Assigned task: Your answer should consist of each line below that includes the word "hold".

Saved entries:

-- ==== Sys2Proof/Proofs/TariffBanks.lean ====
section
/-! PROOFS. The tariff banks under every move of the Fare Unit (R36, R38, R48): the bank that a move writes, and the other. -/

namespace Sys2Proof.Machine

/-! ## Two banks by number -/

section Banks
variable {f : FareUnit} {b : Bank} {one two : Bool} {st : BankState}

theorem setBank_bank_same : (f.setBank one b).bank one = b := by
  cases one <;> rfl

theorem setBank_bank_other (h : two ≠ one) : (f.setBank one b).bank two = f.bank two := by
  cases one <;> cases two <;> simp_all [FareUnit.setBank, FareUnit.bank]

/-- The bank that a search by state finds has the state (R38). -/
theorem bank_state_of_bankIn (h : f.bankIn st = some one) : (f.bank one).state = st := by
  unfold FareUnit.bankIn at h
  split_ifs at h with h0 h1 <;> cases h
  · exact h0
  · exact h1

theorem bankIn_isSome_iff : (f.bankIn st).isSome = true ↔ ∃ one, (f.bank one).state = st := by
  constructor
  · intro h
    obtain ⟨one, h⟩ := Option.isSome_iff_exists.1 h
    exact ⟨one, bank_state_of_bankIn h⟩
  · rintro ⟨one, h⟩
    unfold FareUnit.bankIn
    cases one <;> simp only [FareUnit.bank, Bool.false_eq_true, if_true, if_false] at h
    · simp [h]
    · split_ifs <;> rfl

theorem activeBank_isSome_iff : f.activeBank.isSome = true ↔ ∃ one, (f.bank one).state = .active := by
  rw [FareUnit.activeBank, Option.isSome_map, bankIn_isSome_iff]

/-- The banks are in order when each has its 314 positions and no two of different numbers are ACTIVE. -/
theorem banksOk_iff : BanksOk f ↔ (∀ one, (f.bank one).contents.length = 314)
    ∧ ∀ one, (f.bank one).state = .active → (f.bank !one).state ≠ .active := by
  simp only [BanksOk, Bool.forall_bool, FareUnit.bank, Bool.not_true, Bool.not_false, if_true, Bool.false_eq_true, if_false]
  tauto

theorem forall_bank_setBank {C : Bank → Prop} (h : ∀ two, two ≠ one → C (f.bank two)) (hb : C b) :
    ∀ two, C ((f.setBank one b).bank two) := by
  intro two
  by_cases e : two = one
  · subst e; rwa [setBank_bank_same]
  · rw [setBank_bank_other e]; exact h two e

end Banks

/-- The banks in order, one of them ACTIVE where that is asked (R36, R38, R48). -/
def BanksKept (ask : Prop) (f : FareUnit) : Prop := BanksOk f ∧ (ask → f.activeBank.isSome = true)

section Moves
variable {f : FareUnit} {b : Bank} {one : Bool} {ask : Prop}

/-- A bank that is not ACTIVE may be replaced by one that is not ACTIVE, of 314 positions. -/
theorem BanksKept.setBank (h : BanksKept ask f) (hold : (f.bank one).state ≠ .active) (hnew : b.state ≠ .active)
    (hlen : b.contents.length = 314) : BanksKept ask (f.setBank one b) := by
  obtain ⟨hok, hsome⟩ := h
  obtain ⟨hlens, huniq⟩ := banksOk_iff.1 hok
  refine ⟨banksOk_iff.2 ⟨forall_bank_setBank (C := fun b => b.contents.length = 314) (fun two _ => hlens two) hlen, ?_⟩, ?_⟩
  · intro two hact
    have htwo : two ≠ one := by rintro rfl; exact hnew (by rwa [setBank_bank_same] at hact)
    have hnot : (!two) = one := (Bool.eq_not_of_ne htwo.symm).symm
    rwa [hnot, setBank_bank_same]
  · intro hs
    obtain ⟨two, hact⟩ := activeBank_isSome_iff.1 (hsome hs)
    refine activeBank_isSome_iff.2 ⟨two, ?_⟩
    rwa [setBank_bank_other (by rintro rfl; exact hold hact)]

/-- Fields beside the banks do not bear on them. -/
theorem BanksKept.of_banks {g : FareUnit} (h : BanksKept ask f) (h0 : g.bank0 = f.bank0) (h1 : g.bank1 = f.bank1) :
    BanksKept ask g := by
  unfold BanksKept BanksOk FareUnit.activeBank FareUnit.bankIn at *
  rw [h0, h1]
  simpa using h

/-- The load target of a TARIFF_BEGIN is not the ACTIVE bank (R39). -/
theorem loadTarget_not_active (h : BanksOk f) : (f.bank f.loadTarget).state ≠ .active := by
  obtain ⟨-, huniq⟩ := banksOk_iff.1 h
  cases hact : f.bankIn .active with
  | some one =>
    rw [show f.loadTarget = !one by simp [FareUnit.loadTarget, hact]]
    exact huniq one (bank_state_of_bankIn hact)
  | none =>
    intro hc
    have := bankIn_isSome_iff.2 ⟨f.loadTarget, hc⟩
    simp [hact] at this

theorem writeValues_length (sec pos : Nat) (vs contents : List Nat) :
    (writeValues sec pos vs contents).length = contents.length := by
  induction vs generalizing pos contents with
  | nil => rfl
  | cons v vs ih => rw [writeValues, ih, List.length_set]

theorem tariffBegin_keeps (v d : Nat) (h : BanksKept ask f) : BanksKept ask (tariffBegin v d f) := by
  refine BanksKept.of_banks (h.setBank (one := f.loadTarget) (loadTarget_not_active h.1) (b := ⟨.loading, v, d, _⟩) ?_ ?_) rfl rfl
  · simp
  · exact List.length_replicate

theorem not_active_of_bankIn {st : BankState} (h : f.bankIn st = some one) (hst : st ≠ .active) :
    (f.bank one).state ≠ .active := by
  rwa [bank_state_of_bankIn h]

theorem tariffData_keeps (td : TariffData) (h : BanksKept ask f) : BanksKept ask (tariffData td f) := by
  unfold tariffData
  split
  · exact h
  · rename_i one hload
    split
    · exact h
    · have hst := bank_state_of_bankIn hload
      refine h.setBank (by simp [hst]) (by simp [hst]) ?_
      exact (writeValues_length _ _ _ _).trans ((banksOk_iff.1 h.1).1 one)

theorem tariffEnd_keeps (check : Word16) (h : BanksKept ask f) : BanksKept ask (tariffEnd check f).1 := by
  unfold tariffEnd
  split
  · exact h
  · rename_i one hload
    have hold := not_active_of_bankIn hload (by decide)
    split
    · exact h.setBank hold (by simp) ((banksOk_iff.1 h.1).1 one)
    · exact (h.setBank hold (b := clearedBank) (by decide) List.length_replicate).of_banks rfl rfl

theorem retireBank_not_active (b : Bank) : (retireBank b).state ≠ .active := by
  unfold retireBank
  split_ifs with h
  · simp
  · exact h

theorem retireBank_length (b : Bank) : (retireBank b).contents.length = b.contents.length := by
  unfold retireBank
  split_ifs <;> rfl

/-- An activation leaves the activated bank the only ACTIVE one (R45). -/
theorem activationTest_keeps (t : TimeLink) (h : BanksKept ask f) : BanksKept ask (activationTest t f).1 := by
  unfold activationTest
  split
  · exact h
  · rename_i one hready
    split
    · have hlens := (banksOk_iff.1 h.1).1
      obtain ⟨h0, h1⟩ := Bool.forall_bool.1 hlens
      refine ⟨⟨?_, ?_, ?_⟩, fun _ => activeBank_isSome_iff.2 ⟨one, by rw [setBank_bank_same]⟩⟩
      · cases one
        · exact h0
        · exact (retireBank_length f.bank0).trans h0
      · cases one
        · exact (retireBank_length f.bank1).trans h1
        · exact h1
      · rintro ⟨a0, a1⟩
        cases one
        · exact retireBank_not_active _ a1
        · exact retireBank_not_active _ a0
    · exact h

theorem bankAfterReset_eq (b : Bank) :
    ((bankAfterReset b).state = .active ↔ b.state = .active)
      ∧ (b.contents.length = 314 → (bankAfterReset b).contents.length = 314) := by
  unfold bankAfterReset
  split_ifs with h
  · exact ⟨by rw [h]; decide, fun _ => List.length_replicate⟩
  · exact ⟨Iff.rfl, id⟩

theorem fareAfterReset_keeps (h : BanksKept ask f) : BanksKept ask (fareAfterReset f) := by
  obtain ⟨⟨h0, h1, huniq⟩, hsome⟩ := h
  obtain ⟨a0, l0⟩ := bankAfterReset_eq f.bank0
  obtain ⟨a1, l1⟩ := bankAfterReset_eq f.bank1
  refine ⟨⟨l0 h0, l1 h1, fun ⟨x0, x1⟩ => huniq ⟨a0.1 x0, a1.1 x1⟩⟩, fun hs => ?_⟩
  obtain ⟨one, hact⟩ := activeBank_isSome_iff.1 (hsome hs)
  refine activeBank_isSome_iff.2 ⟨one, ?_⟩
  cases one
  · exact a0.2 hact
  · exact a1.2 hact

theorem fareMove_keeps {f' : FareUnit} (h : BanksKept ask f) (m : FareMove f f') : BanksKept ask f' := by
  cases m with
  | start v d => exact tariffBegin_keeps v d h
  | data td => exact tariffData_keeps td h
  | finish check => exact tariffEnd_keeps check h
  | activate t => exact activationTest_keeps t h
  | held => exact h.of_banks rfl rfl
  | reset => exact fareAfterReset_keeps h

end Moves

/-- Settles O8: each move of the Fare Unit keeps the banks in order, and an ACTIVE one where there was one. -/
theorem stepKeepsTariffBanks : Obligations.StepKeepsTariffBanks := by
  intro s t hok h
  exact step_keeps_fu (Q := BanksKept (s.fu.activeBank.isSome = true)) (fun _ _ => fareMove_keeps) h ⟨hok, id⟩

end Sys2Proof.Machine
end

Completed task:
theorem BanksKept.setBank (h : BanksKept ask f) (hold : (f.bank one).state ≠ .active) (hnew : b.state ≠ .active)
    rwa [setBank_bank_other (by rintro rfl; exact hold hact)]
    have hold := not_active_of_bankIn hload (by decide)
    · exact h.setBank hold (by simp) ((banksOk_iff.1 h.1).1 one)
    · exact (h.setBank hold (b := clearedBank) (by decide) List.length_replicate).of_banks rfl rfl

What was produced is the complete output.